Line 214 starts the open() method, and here looks to be the meat of what's going on.
To answer your question about why the code is not blocked at Line [1], see line 258. It's specifically calling a method to make the socket behave asynchronously (for specifics on how unblock_socket() works you'll have to talk to someone more versed in C, it's defined here).
On line 278, it attempts to make the connection to the remote peer. If it's successful immediately, you're good, the bound socket was there and we've connected. If it wasn't, on line 294 it sets the error code to EINPROGRESS and fails.
To see what happens then, we go back to the start_connecting() method on line 161. This is where the open() method is called from, and where the EINPROGRESS error is used.

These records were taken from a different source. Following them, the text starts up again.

/-- A block's message stands on the bus. -/
theorem reports_sendMsgAux (src kind addr info aux : Nat) (s : State) : Reports src kind (sendMsgAux src kind addr info aux s) :=
  ⟨_, mem_insMsg _ _, rfl, rfl, rfl⟩

theorem reports_sendMsg (src kind addr info : Nat) (s : State) : Reports src kind (sendMsg src kind addr info s) :=
  ⟨_, mem_insMsg _ _, rfl, rfl, rfl⟩

/-- What leaves the bus and the tick leaves a message. -/
theorem reports_of_eq {src kind : Nat} {s t : State} (hf : t.fc = s.fc) (hn : t.now = s.now) (h : Reports src kind s) : Reports src kind t := by
  unfold Reports
  rw [hf, hn]
  exact h

theorem mem_insMsg_of_mem {m m' : Msg} {l : List Msg} (h : m' ∈ l) : m' ∈ insMsg m l := by
  induction l with
  | nil => cases h
  | cons x xs ih =>
    unfold insMsg
    split
    · exact List.mem_cons_of_mem m h
    · rcases List.mem_cons.1 h with rfl | h
      · exact List.mem_cons_self
      · exact List.mem_cons_of_mem x (ih h)

/-- A further message leaves those on the bus. -/
theorem reports_mono {src' kind' : Nat} (src kind addr info : Nat) (s : State) (h : Reports src' kind' s) :
    Reports src' kind' (sendMsg src kind addr info s) := by
  obtain ⟨m, hm, hs⟩ := h
  exact ⟨m, mem_insMsg_of_mem hm, hs⟩

/-- A walk whose actions all leave a state leaves it. -/
theorem each_id {α : Type} {f : α → State → State} {s : State} {xs : List α} (h : ∀ x ∈ xs, f x s = s) : each f xs s = s := by
  induction xs with
  | nil => rfl
  | cons x xs ih => rw [each, h x List.mem_cons_self, ih fun y hy => h y (List.mem_cons_of_mem x hy)]

/-- A command of the core clock that leaves the state answers it. -/
theorem clocked_self {s : State} {f : State → State} (ho : Operating s) (hf : f s = s) : clocked s f = .next s := by
  rw [clocked_next ho (by rw [hf]; exact ⟨rfl, rfl, rfl⟩), hf]

/-- A field of a word merged under a mask that covers it is the new word's. -/
theorem fld_mergeMask {m old new : Word} {lo len : Nat} (h : ∀ i, i < len → m.getLsbD (lo + i) = true) :
    fld (mergeMask m old new) lo len = fld new lo len := by
  refine Nat.eq_of_testBit_eq fun i => ?_
  rw [testBit_fld, testBit_fld]
  by_cases hi : i < len
  · simp only [mergeMask, BitVec.getLsbD_or, BitVec.getLsbD_and, BitVec.getLsbD_not, h i hi]
    simp
  · simp [hi]

end Sys2Proof.Machine
end

section
/-! PROOFS. The DDR5 controller (11 R286 to R295): training, tickets, bursts that return, and O38 assembled from it. -/

namespace Sys2Proof.Machine

-- One proof at a time: the whole text is compiled within a bound on memory.
set_option Elab.async false

variable {s : State} {r : Req} {x : Flight} {res : BurstResult}

/-! ### INIT, training, tickets and the seed (R287, R292, R295) -/

/-- What a rejection of the MEM block leaves. -/
theorem memReject_answers {f : State → State} (ho : Operating s) (hf : f s = memReject s) :
    ∃ t, clocked s f = .next t ∧ gb t R.memStat 5 = true ∧ t.training = s.training ∧ OnlyRegs [R.memStat] s t := by
  have touches : Touches [R.memStat] s (memReject s) := Touches.flag (by simp) 5 s
  exact ⟨_, touches.clocked ho hf, gb_flag_same s _ 5 (by decide), rfl, touches.onlyRegs⟩

theorem memInit_answers (ho : Operating s) (hr : gb s R.memStat 0 = false) (ht : s.training = false) :
    ∃ t, exec .memCtrlInit s = .next t ∧ t.training = true ∧ OnlyRegs [] s t := by
  have eff : memInit s = { s with training := true } := by
    unfold memInit memReady
    simp [hr, ht]
  have touches : Touches [] s { s with training := true } := .of_regs_eq rfl ⟨rfl, rfl, rfl⟩
  exact ⟨_, touches.clocked ho eff, rfl, touches.onlyRegs⟩

theorem memInit_rejected (ho : Operating s) (h : gb s R.memStat 0 = true ∨ s.training = true) :
    ∃ t, exec .memCtrlInit s = .next t ∧ gb t R.memStat 5 = true ∧ t.training = s.training ∧ OnlyRegs [R.memStat] s t := by
  refine memReject_answers ho ?_
  unfold memInit memReady
  rcases h with h | h <;> simp [h]

theorem trained_answers (ho : Operating s) (ht : s.training = true) (ok : Bool) :
    ∃ t, exec (.trainingDone ok) s = .next t ∧ t.training = false ∧ (ok = true → gb t R.memStat 0 = true) ∧
      (ok = false → gb t R.memStat 1 = true ∧ gb t R.memStat 0 = gb s R.memStat 0 ∧ Reports 3 0x20 t) ∧ OnlyRegs [R.memStat] s t := by
  have ends : Touches [R.memStat] s { s with training := false } := .of_regs_eq rfl ⟨rfl, rfl, rfl⟩
  cases ok with
  | true =>
    have eff : trained true s = flag R.memStat 0 { s with training := false } := by simp [trained, ht]
    have touches := ends.trans (Touches.flag (a := R.memStat) (by simp) 0 _)
    exact ⟨_, touches.clocked ho eff, by simp, fun _ => gb_flag_same _ _ 0 (by decide), by simp, touches.onlyRegs⟩
  | false =>
    have eff : trained false s = sendMsg 3 0x20 0 0 (flag R.memStat 1 { s with training := false }) := by simp [trained, ht]
    have touches := (ends.trans (Touches.flag (a := R.memStat) (by simp) 1 _)).trans (Touches.sendMsg 3 0x20 0 0 _)
    refine ⟨_, touches.clocked ho eff, by simp [sendMsg],  by simp, fun _ => ⟨?_, ?_, reports_sendMsg _ _ _ _ _⟩, touches.onlyRegs⟩
    · rw [gb_sendMsg, gb_flag_same _ _ 1 (by decide)]
    · rw [gb_sendMsg]
      exact gb_sb_of_ne_bit { s with training := false } _ 1 0 true (by decide) (by decide)

/-- A write of a port's ticket word stores its ten fields. -/
theorem memWrite_tkt {p : Nat} (hp : p < 12) (w : Word) (s : State) :
    memWrite (0x100 + 4 * p) w s = wr (R.arbTkt0 + 4 * p) (mergeMask 0x7ff (rd s (R.arbTkt0 + 4 * p)) w &&& ~~~(w &&& 0)) s := by
  interval_cases p <;> rfl

theorem arbTkt_answers (ho : Operating s) {p : Nat} (hp : p < 12) (w : Word) :
    ∃ t, exec (.arbTktWrite p w) s = .next t ∧ gf t (R.arbTkt0 + 4 * p) 0 8 = fld w 0 8 ∧ gf t (R.arbTkt0 + 4 * p) 8 3 = fld w 8 3 ∧
      t.arb.grant = s.arb.grant ∧ t.arb.queues = s.arb.queues ∧ OnlyRegs [R.arbTkt0 + 4 * p] s t := by
  have eff : (if p < 12 then memWrite (0x100 + 4 * p) w s else s) = wr (R.arbTkt0 + 4 * p) (mergeMask 0x7ff (rd s (R.arbTkt0 + 4 * p)) w) s := by
    rw [if_pos hp, memWrite_tkt hp, show ~~~(w &&& 0) = BitVec.allOnes 32 by bv_normalize, BitVec.and_allOnes]
  have touches : Touches [R.arbTkt0 + 4 * p] s (wr (R.arbTkt0 + 4 * p) (mergeMask 0x7ff (rd s (R.arbTkt0 + 4 * p)) w) s) :=
    Touches.wr (by simp) _ s
  refine ⟨_, touches.clocked ho eff, ?_, ?_, rfl, rfl, touches.onlyRegs⟩
  · rw [gf_wr_same, fld_mergeMask (by decide)]
  · rw [gf_wr_same, fld_mergeMask (by decide)]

My best understanding of what's happening here is that if at first it does not succeed, it tries again, asynchronously, until it finds its peer.
I think the best answer is in zeromq wiki
When should I use bind and when connect?
As a very general advice: use bind on the most stable points in your architecture and connect from the more volatile endpoints. For request/reply the service provider might be point where you bind and the client uses connect. Like plain old TCP.
If you can't figure out which parts are more stable (i.e. peer-to-peer) think about a stable device in the middle, where boths sides can connect to.
The question of bind or connect is often overemphasized. It's really just a matter of what the endpoints do and if they live long — or not. And this depends on your architecture. So build your architecture to fit your problem, not to fit the tool.
And
Why do I see different behavior when I bind a socket versus connect a socket?
ZeroMQ creates queues per underlying connection, e.g. if your socket is connected to 3 peer sockets there are 3 messages queues.
With bind, you allow peers to connect to you, thus you don't know how many peers there will be in the future and you cannot create the queues in advance. Instead, queues are created as individual peers connect to the bound socket.
With connect, ZeroMQ knows that there's going to be at least a single peer and thus it can create a single queue immediately. This applies to all socket types except ROUTER, where queues are only created after the peer we connect to has acknowledge our connection.
Consequently, when sending a message to bound socket with no peers, or a ROUTER with no live connections, there's no queue to store the message to.
When you call socket.connect('tcp://*:2345') or socket.bind('tcp://localhost:2345') you are not calling these methods directly on an underlying TCP socket. All of ZMQ's IO - including connecting/binding underlying TCP sockets - happens in threads that are abstracted away from the user.
When these methods are called on a ZMQ socket it essentially queues these events within the IO threads. Once the IO threads begin to process them they will not return an error unless the event is truly impossible, otherwise they will continually attempt to connect/reconnect.
This means that a ZMQ socket may return without an error even if socket.connect is not successful. In your example it would likely fail without error but then quickly reattempt and succeeded if you were to run the server side of script.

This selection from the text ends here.